Deckard, Carl and Selective Laser Sintering in 3D Printing
Dr. Carl Deckard, along with Dr. Joseph Beaman, developed and patented Selective Laser Sintering (SLS), which uses a high-powered laser to fuse particles of plastic, nylon, metals, including steel and titanium, ceramic, or glass powders into a 3D object. Dr. Deckard was a student at the University of Texas and in the mid-1980s, he and Dr. Beaman created the Selective Laser Sintering process under the sponsorship of the Defense Advanced Research Projects Agency (DARPA), which is an agency for the United States Department of Defense responsible for the development of technology for the military. Drs. Beaman and Deckard were involved in the startup of the company called DTM, which designed and built Selective Laser Sintering machines.

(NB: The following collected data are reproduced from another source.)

-- ==== Sys2Proof/Machine/Ports.lean ====
section
/-! DEFINITION. How a word reaches the block: the host port and the device port (spec/30_encoding.md R61, R63, R70,
R71; spec/40_host_port.md R77). -/

namespace Sys2Proof.Machine

/-- The agent of a turn. -/
def Turn.agent : Turn → Agent
  | .host => .host
  | .rxi _ => .rxi
  | .txi _ => .txi

/-- The word an agent has for its turn: `HOST` the word of its program at `pc`, none at its end (R92). -/
def State.wordOf (s : State) : Turn → Option OpWord
  | .host => s.program[s.pc]?
  | .rxi w => some w
  | .txi w => some w

/-- A word arrives from agent `a`. The checks stand in the order of R77 and R116: `FAULTED`, `F_ILLEGAL`, `F_PORT`;
the rest are the operation's own. DEDUCED for the device port: log entry 9. -/
def deliver (a : Agent) (w : OpWord) (s : State) : Answer :=
  match s.phase with
  | .faulted => .fault (.notEnabled a)
  | _ =>
    match decode w with
    | .error _ => .next (s.raiseFault .illegal)
    | .ok i => if wellIssued a i then exec i s else .next (s.raiseFault .port)

/-- One turn of one agent: RBSC's transition, whoever chose the turn. -/
def takeTurn (t : Turn) (s : State) : Answer :=
  match s.wordOf t with
  | some w => deliver t.agent w s
  | none => .fault (.notEnabled t.agent)

/-- Put a word where `HOST` takes its next one: position `pc` of its program, which is made long enough. -/
def placeHostWord (p : List OpWord) (pc : Nat) (w : OpWord) : List OpWord :=
  p.take pc ++ List.replicate (pc - p.length) (encode .init) ++ [w] ++ p.drop (pc + 1)

/-- The turn in which a word is issued on its own port: by `HOST`, or by the device agent its `OP` belongs to. -/
def turnFor (w : OpWord) : Turn :=
  if portBit w then (if opField w = 0#3 then .rxi w else .txi w) else .host

end Sys2Proof.Machine
end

Selective Laser Sintering and Carl Deckard’s Contributions to 3D Printing
Dr. Deckard had worked for a machine shop in Houston during his freshman year and realized the need for an additive manufacturing process, also known as 3D printing. He started working with Dr. Beaman and created the Selective Laser Sintering as an answer. Dr. Deckard’s contributions have helped 3D printing, rapid prototyping, and a shortening of the design cycle. Rapid manufacturing offers the potential to reduce cost, time, and creating shapes that would take multiple operations.